Restate word for word the lines of the material below, from the line with "no value.) -/" to the line with "structure State where", both lines included, and no others.

####

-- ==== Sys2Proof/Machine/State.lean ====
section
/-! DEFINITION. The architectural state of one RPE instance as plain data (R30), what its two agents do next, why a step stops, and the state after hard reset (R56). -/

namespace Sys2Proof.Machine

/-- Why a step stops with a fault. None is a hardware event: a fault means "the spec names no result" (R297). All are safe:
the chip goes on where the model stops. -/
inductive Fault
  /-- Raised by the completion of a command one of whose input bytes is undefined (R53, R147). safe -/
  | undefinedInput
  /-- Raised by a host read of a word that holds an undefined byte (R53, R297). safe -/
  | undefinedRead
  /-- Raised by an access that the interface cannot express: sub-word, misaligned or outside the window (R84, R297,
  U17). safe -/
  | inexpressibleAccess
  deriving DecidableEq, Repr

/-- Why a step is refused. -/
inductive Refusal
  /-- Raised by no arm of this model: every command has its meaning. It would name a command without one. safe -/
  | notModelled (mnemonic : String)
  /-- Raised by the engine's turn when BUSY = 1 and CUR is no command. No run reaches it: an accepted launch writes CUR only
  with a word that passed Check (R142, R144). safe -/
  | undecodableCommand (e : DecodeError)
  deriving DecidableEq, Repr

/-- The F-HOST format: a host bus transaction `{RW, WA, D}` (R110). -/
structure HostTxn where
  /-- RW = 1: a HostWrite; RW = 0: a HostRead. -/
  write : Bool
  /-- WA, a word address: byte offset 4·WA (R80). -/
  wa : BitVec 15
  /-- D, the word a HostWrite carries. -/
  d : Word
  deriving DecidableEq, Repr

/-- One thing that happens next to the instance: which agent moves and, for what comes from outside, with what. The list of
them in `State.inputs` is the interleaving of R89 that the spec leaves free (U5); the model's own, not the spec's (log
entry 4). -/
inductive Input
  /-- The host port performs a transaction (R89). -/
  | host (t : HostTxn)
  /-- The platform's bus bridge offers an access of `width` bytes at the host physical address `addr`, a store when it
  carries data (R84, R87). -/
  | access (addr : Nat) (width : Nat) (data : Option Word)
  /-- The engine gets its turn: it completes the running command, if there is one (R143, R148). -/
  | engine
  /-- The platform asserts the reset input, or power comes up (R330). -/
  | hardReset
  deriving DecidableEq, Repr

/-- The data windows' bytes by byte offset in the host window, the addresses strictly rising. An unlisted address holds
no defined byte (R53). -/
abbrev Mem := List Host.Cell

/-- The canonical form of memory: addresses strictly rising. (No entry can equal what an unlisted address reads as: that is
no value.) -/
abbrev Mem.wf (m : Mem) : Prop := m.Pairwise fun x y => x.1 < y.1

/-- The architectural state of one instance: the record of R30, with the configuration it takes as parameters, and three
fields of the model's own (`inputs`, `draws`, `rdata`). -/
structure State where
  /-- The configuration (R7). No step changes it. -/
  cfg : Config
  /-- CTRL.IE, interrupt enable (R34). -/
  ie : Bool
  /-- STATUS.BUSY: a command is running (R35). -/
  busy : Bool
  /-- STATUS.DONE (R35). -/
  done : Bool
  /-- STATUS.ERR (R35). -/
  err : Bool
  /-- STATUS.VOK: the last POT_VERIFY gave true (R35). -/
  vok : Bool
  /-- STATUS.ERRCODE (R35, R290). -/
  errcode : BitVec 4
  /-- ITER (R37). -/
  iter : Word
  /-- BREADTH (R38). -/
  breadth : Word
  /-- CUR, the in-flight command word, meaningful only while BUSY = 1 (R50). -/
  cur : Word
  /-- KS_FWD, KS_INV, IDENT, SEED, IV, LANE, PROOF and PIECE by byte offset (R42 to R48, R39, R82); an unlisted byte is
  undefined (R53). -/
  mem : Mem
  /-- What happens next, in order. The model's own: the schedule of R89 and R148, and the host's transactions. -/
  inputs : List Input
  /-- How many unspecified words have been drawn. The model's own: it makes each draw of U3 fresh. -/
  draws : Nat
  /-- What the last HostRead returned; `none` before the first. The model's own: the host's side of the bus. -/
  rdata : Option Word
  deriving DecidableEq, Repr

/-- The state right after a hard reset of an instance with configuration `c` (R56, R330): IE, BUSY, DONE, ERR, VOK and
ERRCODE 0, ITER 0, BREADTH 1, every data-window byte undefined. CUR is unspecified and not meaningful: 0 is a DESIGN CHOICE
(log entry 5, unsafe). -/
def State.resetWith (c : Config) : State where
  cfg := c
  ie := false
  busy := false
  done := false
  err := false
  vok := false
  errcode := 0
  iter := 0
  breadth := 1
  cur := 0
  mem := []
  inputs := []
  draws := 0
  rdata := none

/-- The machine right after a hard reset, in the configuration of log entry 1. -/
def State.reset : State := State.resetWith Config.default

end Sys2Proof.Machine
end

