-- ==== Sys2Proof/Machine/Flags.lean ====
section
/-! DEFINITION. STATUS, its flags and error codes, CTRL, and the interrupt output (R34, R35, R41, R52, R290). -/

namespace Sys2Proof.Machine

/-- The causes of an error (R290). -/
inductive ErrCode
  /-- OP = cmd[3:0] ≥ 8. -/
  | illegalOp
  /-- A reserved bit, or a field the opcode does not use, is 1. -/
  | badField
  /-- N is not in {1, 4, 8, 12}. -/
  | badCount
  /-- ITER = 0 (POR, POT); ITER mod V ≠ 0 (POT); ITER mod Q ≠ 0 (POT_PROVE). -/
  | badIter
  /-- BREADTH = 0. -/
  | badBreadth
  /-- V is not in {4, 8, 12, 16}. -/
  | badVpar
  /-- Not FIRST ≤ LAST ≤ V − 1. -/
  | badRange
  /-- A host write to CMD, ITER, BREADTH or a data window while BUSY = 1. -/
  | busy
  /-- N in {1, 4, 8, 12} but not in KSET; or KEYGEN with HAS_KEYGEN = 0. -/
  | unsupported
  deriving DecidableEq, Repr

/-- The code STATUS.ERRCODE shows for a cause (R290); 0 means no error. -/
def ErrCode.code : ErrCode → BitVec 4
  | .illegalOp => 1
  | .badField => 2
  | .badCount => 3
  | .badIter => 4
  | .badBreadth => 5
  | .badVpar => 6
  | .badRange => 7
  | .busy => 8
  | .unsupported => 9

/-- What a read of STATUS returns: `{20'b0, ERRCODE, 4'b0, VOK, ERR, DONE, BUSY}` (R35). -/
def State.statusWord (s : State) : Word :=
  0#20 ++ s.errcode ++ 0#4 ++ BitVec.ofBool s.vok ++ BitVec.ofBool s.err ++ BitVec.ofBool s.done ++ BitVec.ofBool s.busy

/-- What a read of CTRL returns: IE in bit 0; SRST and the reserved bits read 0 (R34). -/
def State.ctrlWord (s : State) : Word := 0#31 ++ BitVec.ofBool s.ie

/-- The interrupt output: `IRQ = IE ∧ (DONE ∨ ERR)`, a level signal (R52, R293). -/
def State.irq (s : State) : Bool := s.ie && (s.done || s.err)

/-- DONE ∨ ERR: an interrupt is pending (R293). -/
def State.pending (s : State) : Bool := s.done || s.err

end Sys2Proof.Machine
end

####

> **EXERCISE RESULT**
no value.) -/
abbrev Mem.wf (m : Mem) : Prop := m.Pairwise fun x y => x.1 < y.1

/-- The architectural state of one instance: the record of R30, with the configuration it takes as parameters, and three
fields of the model's own (`inputs`, `draws`, `rdata`). -/
structure State where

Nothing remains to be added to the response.